WORK INSTRUCTIONS:
In the entries below, which lines run from the one containing "set_option maxRecDepth 8000" to the one containing "Instr.wellFormed (.txPayload (List.replicate 65537"? Copy exactly those lines, ends included, and no others.

[Stored items]
-- ==== Sys2Proof/Tests/Slice0.lean ====
section
/-!
SUPPORT. Tests with expected results from 95_test_vectors.md (the vector's name stands with each) or from
the encoding tables of 30_encoding.md, and for every statement with hypotheses a witness that meets them.
-/

set_option maxRecDepth 8000

open Sys2Proof Sys2Proof.Machine Sys2Proof.Claims

namespace Sys2Proof.Tests

/-! ## Helpers -/

/-- The next state, if there is one. -/
def after (o : Host.Outcome State Fault Refusal) : Option State :=
  match o with
  | .next s => some s
  | _ => none

/-- A buffer that holds some bytes from index 0 on. -/
def filled (bs : List Byte) : Memory := bs.zipIdx.map fun (b, i) => (i, b)

/-- The reset state with a payload loaded. -/
def withPayload (bs : List Byte) : State :=
  { State.reset with pl := { plbuf := filled bs, plLen := BitVec.ofNat 11 bs.length } }

/-- The reset state with the deframer somewhere. -/
def withRx (x : RxState) (cnt : BitVec 9) (l need : BitVec 8) : State :=
  { State.reset with rd := { State.reset.rd with rxs := x, rxCnt := cnt, rxL := l, rxNeed := need } }

/-- The reset state with `PBUF` filled. -/
def withPbuf (bs : List Byte) : State := { State.reset with tf := { State.reset.tf with pbuf := filled bs } }

/-- The last entry after an instruction that reads the payload `bs` from its first byte, counts 3 and 2. -/
def readField (i : Instr) (bs : List Byte) : Option Entry :=
  (after (exec i { withPayload bs with te := { State.reset.te with n := 3, tn := 2 } })).bind
    fun t => t.te.snap.getLast?

/-- Payload VA. -/
def payloadVA : List Byte := ((List.replicate 53 0).set 1 1).set 22 1

/-! ## Ill-formed terms are refused by the check -/

theorem test_wf_txBuild :
    Instr.wellFormed (.txBuild 1 0 0) = false ∧ Instr.wellFormed (.txBuild 1 0 1) = true := by decide

theorem test_wf_txPayload :
    Instr.wellFormed (.txPayload (List.replicate 65537 0)) = false ∧
    Instr.wellFormed (.txPayload (List.replicate 65536 0)) = true :=
  by
  simp only [Instr.wellFormed, List.length_replicate]; decide

theorem test_wf_txFrame :
    Instr.wellFormed (.txFrame 1 0 (List.replicate 256 0)) = false ∧
    Instr.wellFormed (.txFrame 1 0 (List.replicate 255 0)) = true :=
  by
  simp only [Instr.wellFormed, List.length_replicate]; decide

theorem test_wf_plLoad :
    Instr.wellFormed (.plLoad (List.replicate 65536 0)) = false ∧
    Instr.wellFormed (.plLoad (List.replicate 65535 0)) = true :=
  by
  simp only [Instr.wellFormed, List.length_replicate]; decide

theorem test_wf_decodePayload :
    Instr.wellFormed (.decodePayload (List.replicate 65536 0)) = false ∧
    Instr.wellFormed (.decodePayload (List.replicate 65535 0)) = true :=
  by
  simp only [Instr.wellFormed, List.length_replicate]; decide

theorem test_wf_txf :
    Instr.wellFormed (.txf 1 0 (List.replicate 251 0)) = false ∧
    Instr.wellFormed (.txf 1 0 (List.replicate 250 0)) = true :=
  by
  simp only [Instr.wellFormed, List.length_replicate]; decide

/-! ## Decoding: the words of R70 written out, `op` then `a`, `b`, `c`; unused fields are set in some -/

theorem test_decode_crcInit : decodeTableWord 36 0x0FFFFFFFF = some .crcInit := by decide

theorem test_decode_crcByte : decodeTableWord 36 0x1FFFF05FF = some (.crcByte 0x05) := by decide

theorem test_decode_crcRead : decodeTableWord 36 0x2FFFFFFFF = some .crcRead := by decide

theorem test_decode_reserved3 : decodeTableWord 36 0x300000000 = some .reserved3 := by decide

theorem test_decode_txLoad : decodeTableWord 36 0x400F9BBFF = some (.txLoad 249 0xBB) := by decide

theorem test_decode_txBuild : decodeTableWord 36 0x512340102 = some (.txBuild 0x1234 0x01 2) := by decide

theorem test_decode_reserved6 : decodeTableWord 36 0x6FFFFFFFF = some .reserved6 := by decide

theorem test_decode_reserved7 : decodeTableWord 36 0x700000001 = some .reserved7 := by decide

theorem test_decode_rxByte : decodeTableWord 36 0x8ABCDA7EF = some (.rxByte 0xA7) := by decide

theorem test_decode_rxEnd : decodeTableWord 36 0x900000000 = some .rxEnd := by decide

theorem test_decode_plWrite : decodeTableWord 36 0xA042C80FF = some (.plWrite 1068 0x80) := by decide

theorem test_decode_plSetlen : decodeTableWord 36 0xB042DFFFF = some (.plSetlen 1069) := by decide

theorem test_decode_tdDecode : decodeTableWord 36 0xC00000000 = some .tdDecode := by decide

theorem test_decode_tdRead : decodeTableWord 36 0xD0025FFFF = some (.tdRead 37) := by decide

theorem test_decode_reservedE : decodeTableWord 36 0xE00000000 = some .reservedE := by decide

theorem test_decode_sysReset : decodeTableWord 36 0xFFFFFFFFF = some .sysReset := by decide

theorem test_decode_txRead1 : decodeTableWord 36 0x500010000 = some .txRead1 := by decide

/-! The pseudo-operations are their words (R92), and no single word; the frames are their bytes (R74, R80). -/

theorem test_encode_crcBlock :
    encode (.crcBlock [0xFF]) = .sequence [0x000000000, 0x10000FF00, 0x200000000] ∧
    decode (.sequence [0x000000000, 0x10000FF00, 0x200000000]) = .error .noEncodingOfItsOwn := by decide

theorem test_encode_txPayload :
    encode (.txPayload [0xAA, 0xBB]) = .sequence [0x40000AA00, 0x40001BB00] ∧
    decode (.sequence [0x40000AA00, 0x40001BB00]) = .error .noEncodingOfItsOwn := by decide

theorem test_encode_txFrame :
    encode (.txFrame 0x1234 0x01 [0xAA]) = .sequence [0x40000AA00, 0x512340101] ∧
    decode (.sequence [0x40000AA00, 0x512340101]) = .error .noEncodingOfItsOwn := by decide

theorem test_encode_rxFrame :
    encode (.rxFrame [0x7A, 0x00]) = .sequence [0x800007A00, 0x800000000, 0x900000000] ∧
    decode (.sequence [0x800007A00, 0x800000000, 0x900000000]) = .error .noEncodingOfItsOwn := by decide

theorem test_encode_plLoad :
    encode (.plLoad [0x01, 0x03]) = .sequence [0xA00000100, 0xA00010300, 0xB00020000] ∧
    decode (.sequence [0xA00000100, 0xA00010300, 0xB00020000]) = .error .noEncodingOfItsOwn := by decide

theorem test_encode_decodePayload :
    encode (.decodePayload [0x01]) = .sequence [0xA00000100, 0xB00010000, 0xC00000000] ∧
    decode (.sequence [0xA00000100, 0xB00010000, 0xC00000000]) = .error .noEncodingOfItsOwn := by decide

/-- T2, and bytes changed in it and in T1. -/
theorem test_decode_txf :
    decode (.outbound [0x7A, 0x01, 0x07, 0x00, 0x12, 0x34, 0xAA, 0xBB, 0x12, 0x70, 0xA7]) =
      .ok (.txf 0x1234 0x01 [0xAA, 0xBB]) ∧
    decode (.outbound [0x7A, 0x01, 0x07, 0x00, 0x12, 0x34, 0xAA, 0xBB, 0x12, 0x71, 0xA7]) = .error .badChecksum ∧
    decode (.outbound [0x7A, 0x00, 0x05, 0x01, 0x00, 0x01, 0x0C, 0xE5, 0xA7]) = .error .badReserved ∧
    decode (.outbound [0x7A, 0x00, 0x06, 0x00, 0x00, 0x01, 0x0C, 0xE5, 0xA7]) = .error .badLength :=
  by decide

theorem test_decode_rxf :
    decode (.inbound [0x7A, 0x00, 0x04, 0x00, 0x00, 0x01]) =
    .ok (.rxf [0x7A, 0x00, 0x04, 0x00, 0x00, 0x01]) := by decide

theorem test_decode_descriptors_0 :
    ((List.range 12).map fun k => decode (.descriptor (k + 0))) =
      [.ok .onlineStatus, .ok .batteriesSeriesNumber, .ok .cellIVoltage, .ok .maxCellNumber, .ok
       .maxCellVoltage, .ok .minCellNumber, .ok .minCellVoltage, .ok .totalCurrent, .ok .soc, .ok .soh,
       .ok .actualCapacity, .ok .surplusCapacity] := by decide

theorem test_decode_descriptors_12 :
    ((List.range 12).map fun k => decode (.descriptor (k + 12))) =
      [.ok .nominalCapacity, .ok .batteriesTemperatureNumber, .ok .cellTemperatureI, .ok
       .environmentalTemperature, .ok .pcbTemperature, .ok .maxTemperatureCellNumber, .ok
       .maxTemperatureCellValue, .ok .minTemperatureCellNumber, .ok .minTemperatureCellValue, .ok
       .fault1, .ok .fault2, .ok .alert1] := by decide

ANSWER BELOW:
set_option maxRecDepth 8000

open Sys2Proof Sys2Proof.Machine Sys2Proof.Claims

namespace Sys2Proof.Tests

/-! ## Helpers -/

/-- The next state, if there is one. -/
def after (o : Host.Outcome State Fault Refusal) : Option State :=
  match o with
  | .next s => some s
  | _ => none

/-- A buffer that holds some bytes from index 0 on. -/
def filled (bs : List Byte) : Memory := bs.zipIdx.map fun (b, i) => (i, b)

/-- The reset state with a payload loaded. -/
def withPayload (bs : List Byte) : State :=
  { State.reset with pl := { plbuf := filled bs, plLen := BitVec.ofNat 11 bs.length } }

/-- The reset state with the deframer somewhere. -/
def withRx (x : RxState) (cnt : BitVec 9) (l need : BitVec 8) : State :=
  { State.reset with rd := { State.reset.rd with rxs := x, rxCnt := cnt, rxL := l, rxNeed := need } }

/-- The reset state with `PBUF` filled. -/
def withPbuf (bs : List Byte) : State := { State.reset with tf := { State.reset.tf with pbuf := filled bs } }

/-- The last entry after an instruction that reads the payload `bs` from its first byte, counts 3 and 2. -/
def readField (i : Instr) (bs : List Byte) : Option Entry :=
  (after (exec i { withPayload bs with te := { State.reset.te with n := 3, tn := 2 } })).bind
    fun t => t.te.snap.getLast?

/-- Payload VA. -/
def payloadVA : List Byte := ((List.replicate 53 0).set 1 1).set 22 1

/-! ## Ill-formed terms are refused by the check -/

theorem test_wf_txBuild :
    Instr.wellFormed (.txBuild 1 0 0) = false ∧ Instr.wellFormed (.txBuild 1 0 1) = true := by decide

theorem test_wf_txPayload :
    Instr.wellFormed (.txPayload (List.replicate 65537 0)) = false ∧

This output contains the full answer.